The relative risk of mental health problems among women who terminate a wanted pregnancy because of fetal abnormality appears to be similar to (and no greater than) that of women who miscarry a wanted pregnancy or experience a stillbirth or the death of a newborn.
The claim that observed associations between abortion history and a mental health problem are caused by the abortion per se, as opposed to other factors, is not supported by the existing evidence. Unwanted pregnancy and abortion are correlated with preexisting and co-occurring conditions, life circumstances, problem behaviors, and personality characteristics that can have profound and long-lasting negative effects on mental health irrespective of how a pregnancy is resolved.
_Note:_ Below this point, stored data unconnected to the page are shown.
-- ==== Sys2Proof/Config.lean ====
section
/-! DEFINITION. What is fixed for a run: the opcode names and units of the instruction set
(spec/30_encoding.md R82), the form of the data memory (spec/20_memory.md R62) and the launch
parameters (spec/00_scope.md R5). -/

namespace Sys2Proof

/-- The 21 opcodes of R82. Their 5-bit tags are `Opcode.tag` (Machine/Operands.lean). -/
inductive Opcode
  | movc
  | add | sub | and | or | xor | mul
  | addl | subl | andl | orl | xorl | mull
  | load | ldr | store | str
  | bz | bnz | jump
  | halt
deriving DecidableEq, Repr

/-- The three functional units (R10 `u.unit`, R126). -/
inductive FuncUnit
  | int | mul | mem
deriving DecidableEq, Repr

/-- Data memory (R62): a list of (cell index, 32-bit word) pairs. The smallest unit the spec
addresses is a whole cell (R63), so an entry is a cell and not a byte (assumption 3). -/
abbrev Memory := List (Nat × Word)

/-- What a cell that is not listed holds: 0, the default of DMEM_INIT (R5, R45). -/
abbrev Memory.unlisted : Word := 0

/-- The ONE canonical form: cell indices strictly rising, and no entry equal to what an unlisted
cell holds. -/
abbrev Memory.wf (m : Memory) : Prop :=
  m.Pairwise (fun c c' => c.1 < c'.1) ∧ ∀ c ∈ m, c.2 ≠ Memory.unlisted

/-- INT_DEPTH, MUL_DEPTH and MEM_DEPTH of R5: the stages of each unit (R126, R131). -/
def FuncUnit.depth : FuncUnit → Nat
  | .int => 2
  | .mul => 3
  | .mem => 3

/-- The launch parameters of R5 together with the program the host loads before reset (R224):
none of them changes while the core runs. CODE_SIZE is `code.length`. NREGS, XLEN, IMM_W,
INSN_SIZE and the unit depths are fixed numbers of the spec and stand in the types and rules. -/
structure Launch where
  /-- Code memory, record 0 first (R60). -/
  code : List Record
  /-- CODE_BASE, the PC of record 0 (R22). -/
  codeBase : Word
  /-- IQ_SIZE (R37). -/
  iqSize : Nat
  /-- LSQ_SIZE (R38). -/
  lsqSize : Nat
  /-- ROB_SIZE (R39). -/
  robSize : Nat
  /-- DMEM_CELLS (R62). -/
  dmemCells : Nat
  /-- REG_INIT (R45). -/
  regInit : Vector Word 32
  /-- DMEM_INIT (R45), as the cells whose initial value is not 0. -/
  dmemInit : Memory
  /-- CYCLE_BUDGET, absent by default (R101). -/
  cycleBudget : Option Nat
  /-- STOP_ON_CODE_SIZE (R101). -/
  stopOnCodeSize : Bool
deriving DecidableEq, Repr

/-- CODE_SIZE (R5): the number of instruction records in code memory. -/
def Launch.codeSize (l : Launch) : Nat := l.code.length

/-- The defaults of R5, with no program loaded: CODE_SIZE = 0 (assumption 1). -/
def Launch.default : Launch where
  code := []
  codeBase := 4000
  iqSize := 8
  lsqSize := 6
  robSize := 12
  dmemCells := 4096
  regInit := Vector.replicate 32 0
  dmemInit := []
  cycleBudget := none
  stopOnCodeSize := true

end Sys2Proof
end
The majority of adult women who terminate a pregnancy do not experience mental health problems. Across studies, the prevalence of disorders among women who terminated a pregnancy was low, and most women reported being satisﬁed with their decision to abort both one month and two years postabortion (Major et al., 2000). Though most adult women do not have mental health problems following an abortion of an unwanted pregnancy, we do not mean to imply that no women experience such problems. Some women do. Abortion is an experience often hallmarked by ambivalence, and a mix of positive and negative emotions is to be expected (Adler et al., 1990; Dagg, 1991). Some women feel conﬁdent they made the right choice and feel no regret; others experience sadness, grief, guilt, and feelings of loss following the elective termination of a pregnancy. It is important that all women’s experiences be recognized as valid and that women feel free to express their thoughts and feelings about their abortion regardless of whether those thoughts and feelings are positive or negative.
And you’re right. Women who are pregnant typically take less risks than women who aren’t pregnant. I have never seen a pregnant woman skydive. So should we all get knocked up to mitigate risk? But Ddd you know that a woman’s leading cause of death rises from accidental injury to homicide if she’s pregnant — particularly if she’s young? So should women never get pregnant? It puts you at a higher risk of being murdered…
This is the correlation = causation fallacy. The homicide rate rises in the summer. So does consumption of ice cream. Therefore, ice cream causes an increase in homicide.
As for the uterine perforation risk, fewer than 0.05% - 0.3% of procedures result in complications like perforation. Further, abortions performed in the first trimester pose virtually no long-term risk of such problems as infertility, ectopic pregnancy, spontaneous abortion (miscarriage) or birth defect, and little or no risk of preterm or low-birth-weight deliveries (See pp.11-22 or numerous medical journal citations).
Guess what? Thirty-four percent of women in the US experience a uterine perforation large enough to pull a baby through. This procedure, otherwise known as a C-section, carries a much higher rate of complication. According to Dr. Jen Gunter, an OB/GYN, “27% of all c-sections will have some kind of complication and 10.4% of women will have a serious complication. An elective c-section (typically meaning a healthy mom in a controlled situation) has the lowest risk of complications, but that risk is still 7.1%.”
Do I need to discuss the complications with unsafe abortion?